/-- A Ring 9 request of `op` from this chip's own host that passes the common checks: in METERING, or from FIRED on where the
request is served before it (R439). -/
@[reducible] def ownRing9 (op : Nat) (r : Req) (s : State) : Prop :=
  r.via = .host ∧ (if sagEarly op then s.boot.fired = true else metering s = true) ∧ 8 ≤ r.buf.length ∧ sagLen op (r.buf.drop 8) = true ∧
  zerosAt r.buf 4 4 = true ∧ rd r.buf 0 4 % 256 = 0 ∧ rd r.buf 0 4 < 2 ^ 17 ∧
  addrCheck s (rd r.buf 0 4 / 2 ^ 15) (rd r.buf 0 4 / 2 ^ 8 % 128) = .own

/-- The Saggar request that such a Ring 9 request becomes. -/
def sagReq (op : Nat) (r : Req) (s : State) : SReq :=
  ⟨reqWaiter r 9 (BitVec.ofNat 8 op), nowStamp s, 0, rd r.buf 0 4 % 2 ^ 17 / 256 * 256, r.buf.drop 8⟩

/-- A frame that a worker takes as its manager's: for this worker, sound, tagged under K_down and beyond the last one. -/
def fromManager (cls typ : Nat) (f : Frame) (s : State) : Prop :=
  forWorker s f = true ∧ f.cls = cls ∧ f.typ = typ ∧ frameBad f = false ∧
  (∃ key, slotKey s 5 = some key ∧ tagOk key f = true) ∧ s.coil.w.enumerated = true ∧ ctrAfter (frameCtr f) s.coil.w.down = true

/-- A frame that a manager takes as an enumerated worker's: on its ring, sound, tagged under K_up and beyond the last one. -/
def fromWorker (cls typ : Nat) (f : Frame) (s : State) : Prop :=
  forManager s f = true ∧ f.cls = cls ∧ f.typ = typ ∧ frameBad f = false ∧
  (∃ key, upKey s f.ring f.src = some key ∧ tagOk key f = true) ∧
  ((getEnt s f.ring f.src).state = 2 ∨ (getEnt s f.ring f.src).state = 3 ∨ (getEnt s f.ring f.src).state = 4) ∧
  ctrAfter (frameCtr f) (getEnt s f.ring f.src).last = true

/-- Source `i` of block `b` has its FSTAT bit set. -/
@[reducible] def latched (b i : Nat) (t : State) : Prop := bit (getBlk t b).fstat i = true

/-! ### Invariants -/

/-- With the JTAG lock fuse set the TAP holds IDCODE (R494). -/
@[reducible] def tapLocked (s : State) : Prop := s.fuses.jtagLock = true → s.pin.jtag = .idcode

/-- The canonical form of the Kiln store's tables: addresses strictly rising. -/
@[reducible] def storeWf (s : State) : Prop :=
  tsorted s.nvs.recs = true ∧ tsorted s.nvs.images = true ∧ tsorted s.nvs.dirty = true ∧ tsorted s.nvs.spread = true

end Sys2Proof
end

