/-- Records, credit and commands over a ring. A whole record in one segment joins its host ring's queue as it was; a record
that is not whole after 1 s is discarded. Credit and acknowledgements move the worker's counters and its mirror, a frame without
acknowledgement for 20 ms takes a new counter. A worker runs a command as its own ring would, a reply ends its request at the
manager. An image is asked for, 10 s after a refusal at the earliest, and broadcast at most once in 100 ms. A KEY frame reaches
the worker that it names, under the ring keys or the envelope keys, and its result ends the manager's request (R305, R375, R387,
R388, R391, R411, R442). -/
def Obligations.CoilTraffic : Prop := ∀ (f : Frame) (s : State),
  let p := f.payload
  (fromManager 1 4 f s → ends (exec (.creditFrame f) s) (fun t => t.coil.w.down = some (frameCtr f) ∧
    t.coil.w.enumerated = true ∧ t.nvs.recs = s.nvs.recs ∧ (s.coil.w.report = [] → s.coil.w.bulk = [] →
      t.coil.w.credR = min (2 ^ 32) (s.coil.w.credR + rd p 0 4) ∧
      t.coil.w.credB = min (2 ^ 32) (s.coil.w.credB + rd p 4 4) ∧ t.out = s.out))) ∧
  (fromManager 1 5 f s → ends (exec (.ackFrame f) s) (fun t => t.coil.w.down = some (frameCtr f) ∧ t.nvs.recs = s.nvs.recs ∧
    (s.coil.w.report = [] → s.coil.w.bulk = [] →
      t.coil.w.sent = s.coil.w.sent.filter (fun x => !(ackCtrs p).contains x.ctr)) ∧
    (∀ x q, s.coil.w.sent = [x] → (ackCtrs p).contains x.ctr = true → x.recs = [(5, q)] →
      seqNewer (q + 1) s.nvs.mirror = true → t.nvs.mirror = q + 1))) ∧
  (∀ c x, isWorker s = true → s.coil.w.sent.find? (fun x => x.ctr == c) = some x → (slotKey s 6).isSome = true →
    (20 * msSlots ≤ s.slot - x.at_ → ends (exec (.reportRetransmit c) s) (fun t =>
      t.coil.w.sent = s.coil.w.sent.map (fun y => if y.ctr == c then { y with ctr := s.coil.w.ownCtr, at_ := s.slot } else y) ∧
      t.coil.w.ownCtr = s.coil.w.ownCtr + 1)) ∧
    (s.slot - x.at_ < 20 * msSlots → exec (.reportRetransmit c) s = .next s)) ∧
  (fromWorker 2 0 f s → ends (exec (.reportRecords f) s) (fun t => (getEnt t f.ring f.src).last = some (frameCtr f) ∧
    (getEnt t f.ring f.src).state = (getEnt s f.ring f.src).state ∧
    (∀ ring, ∀ q : QRec, ring ∈ [2, 3, 4, 5, 12, 14] → q.log = none → q.hold = none → 0 < q.bytes.length →
      q.bytes.length ≤ 2036 → p = segment ring 0 q q.bytes.length → s.coil.joins = [] →
      tget (getEnt s f.ring f.src).newest ring = none → queueOver ring ((getRing s ring).queue ++ [q]) = false →
      (getRing t ring).queue = (getRing s ring).queue ++ [q] ∧ t.coil.joins = []))) ∧
  (∀ ring, ∀ q : QRec, ring = 6 ∨ ring = 7 → forManager s f = true → f.cls = 3 → f.typ = 0 → frameBad f = false →
    ((getEnt s f.ring f.src).state = 2 ∨ (getEnt s f.ring f.src).state = 3 ∨ (getEnt s f.ring f.src).state = 4) →
    q.log = none → q.hold = none → 0 < q.bytes.length → q.bytes.length ≤ 2036 → p = segment ring 0 q q.bytes.length →
    s.coil.joins = [] → tget (getEnt s f.ring f.src).newest ring = none →
    ends (exec (.bulkRecords f) s) (fun t => (getRing t ring).queue = (getRing s ring).queue ++ [q] ∧ t.coil.joins = [])) ∧
  (∀ k pos ring seq, ends (exec (.segmentTimeout k pos ring seq) s) (fun t => t = { s with coil := t.coil } ∧
    ∀ j, j ∈ t.coil.joins ↔ j ∈ s.coil.joins ∧
      ¬ (j.ring = k ∧ j.pos = pos ∧ j.host = ring ∧ j.seq = seq ∧ 1000 * msSlots ≤ s.slot - j.start))) ∧
  (fromManager 1 0 f s → 8 ≤ p.length →
    let s1 := { s with coil.w := { s.coil.w with down := some (frameCtr f), dnUses := s.coil.w.dnUses + 1 } }
    let r : Req := ⟨.coil, BitVec.ofNat 32 (rd p 4 4), BitVec.ofNat 32 (rd p 4 4), false, zeros 16, p.drop 8⟩
    (failed s = true → exec (.commandFrame f) s = .next s1) ∧
    (failed s = false → (∀ o, runCommand (rd p 0 1) (rd p 1 1) r s1 = some o → exec (.commandFrame f) s = .next (outState o s1)) ∧
      (rd p 0 1 = 0 → rd p 1 1 = 4 → exec (.commandFrame f) s = exec (.tripClear r) s1) ∧
      (rd p 0 1 = 11 → rd p 1 1 = 0x61 → exec (.commandFrame f) s = exec (.creditEc r) s1) ∧
      (runCommand (rd p 0 1) (rd p 1 1) r s1 = none → exec (.commandFrame f) s =
        .next (complete (reqWaiter r (rd p 0 1 % 16) (BitVec.ofNat 8 (rd p 1 1))) statusBadOpcode 0 [] s1)))) ∧
  (∀ x, fromWorker 1 1 f s → fwdOf s f.ring f.src (BitVec.ofNat 32 (rd p 4 4)) = some x → rd p 1 1 = x.op.toNat →
    ends (exec (.replyFrame f) s) (fun t => (getEnt t f.ring f.src).last = some (frameCtr f) ∧
      ∀ y ∈ t.hif.fwd, y.mtag ≠ x.mtag)) ∧
  (forManager s f = true → f.cls = 0 → f.typ = 5 → frameBad f = false → let c := getCRing s f.ring
    (s.boot.fired = false ∨ (∃ t, c.lastCast = some t ∧ s.slot - t < 100 * msSlots) → exec (.imageNeed f) s = .next s) ∧
    (s.boot.fired = true → (∀ t, c.lastCast = some t → 100 * msSlots ≤ s.slot - t) → ends (exec (.imageNeed f) s) (fun t =>
      (getCRing t f.ring).lastCast = some s.slot ∧ t.boot = s.boot))) ∧
  (isWorker s = true → s.boot.st = .greenware ∨ s.boot.st = .hold → s.boot.fired = false →
    (imageComplete s = false → (∀ t, s.boot.refusedSlot = some t → t + 245760000 ≤ s.slot) →
      exec .imageNeedTimer s = .next (sendNeed s)) ∧
    (imageComplete s = true ∨ (∃ t, s.boot.refusedSlot = some t ∧ s.slot < t + 245760000) →
      exec .imageNeedTimer s = .next s)) ∧
  (isWorker s = true → f.cls = 1 → f.typ = 6 →
    (p.take 8 ≠ identBytes → exec (.keyFrame f) s = .next s) ∧
    (f.dst = 0xFF → 12 ≤ p.length → p.take 8 = identBytes → rd p 8 1 = 0 →
      (rd p 9 1 = 0 → fromManager 1 6 f s → ends (exec (.keyFrame f) s) (fun t => t.coil.w.down = some (frameCtr f))) ∧
      (rd p 9 1 = 1 → frameBad f = false → f.session = 0xFFFFFFFF → envelopeOp (rd p 10 1) = true → tagOk kFdn f = true →
        (s.sgr.envDown.toNat < f.ctr.toNat → ends (exec (.keyFrame f) s) (fun t => t.sgr.envDown = f.ctr)) ∧
        (f.ctr.toNat ≤ s.sgr.envDown.toNat → ends (exec (.keyFrame f) s) (fun t =>
          t.sgr.envDown = s.sgr.envDown ∧ t.coil.replay = satInc s.coil.replay ∧ latched 12 7 t))))) ∧
  (isManager s = true → f.cls = 1 → f.typ = 6 → bit f.flags 1 = true → 12 ≤ p.length → rd p 8 1 = 1 → f.ring = f.port / 2 →
    ringEn s f.ring = true → frameBad f = false →
    (∀ key x, rd p 9 1 = 0 → upKey s f.ring f.src = some key → tagOk key f = true →
      ctrAfter (frameCtr f) (getEnt s f.ring f.src).last = true → keyFwd s f.ring f.src (rd p 10 1) = some x →
      ends (exec (.keyFrame f) s) (fun t => (getEnt t f.ring f.src).last = some (frameCtr f) ∧
        ∀ y ∈ t.hif.fwd, y.mtag ≠ x.mtag)) ∧
    (rd p 9 1 ≠ 0 → f.session = 0xFFFFFFFF → ends (exec (.keyFrame f) s) (fun t =>
      t.sgr.seq = s.sgr.seq + 1 ∧ (getRing t 10).queue.length = (getRing s 10).queue.length + 1)))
──────────
Retype only this portion of the data above: the line containing "acknowledgement for 20", the line containing "seqNewer (q +", and all lines between them, exactly.

acknowledgement for 20 ms takes a new counter. A worker runs a command as its own ring would, a reply ends its request at the
manager. An image is asked for, 10 s after a refusal at the earliest, and broadcast at most once in 100 ms. A KEY frame reaches
the worker that it names, under the ring keys or the envelope keys, and its result ends the manager's request (R305, R375, R387,
R388, R391, R411, R442). -/
def Obligations.CoilTraffic : Prop := ∀ (f : Frame) (s : State),
  let p := f.payload
  (fromManager 1 4 f s → ends (exec (.creditFrame f) s) (fun t => t.coil.w.down = some (frameCtr f) ∧
    t.coil.w.enumerated = true ∧ t.nvs.recs = s.nvs.recs ∧ (s.coil.w.report = [] → s.coil.w.bulk = [] →
      t.coil.w.credR = min (2 ^ 32) (s.coil.w.credR + rd p 0 4) ∧
      t.coil.w.credB = min (2 ^ 32) (s.coil.w.credB + rd p 4 4) ∧ t.out = s.out))) ∧
  (fromManager 1 5 f s → ends (exec (.ackFrame f) s) (fun t => t.coil.w.down = some (frameCtr f) ∧ t.nvs.recs = s.nvs.recs ∧
    (s.coil.w.report = [] → s.coil.w.bulk = [] →
      t.coil.w.sent = s.coil.w.sent.filter (fun x => !(ackCtrs p).contains x.ctr)) ∧
    (∀ x q, s.coil.w.sent = [x] → (ackCtrs p).contains x.ctr = true → x.recs = [(5, q)] →
      seqNewer (q + 1) s.nvs.mirror = true → t.nvs.mirror = q + 1))) ∧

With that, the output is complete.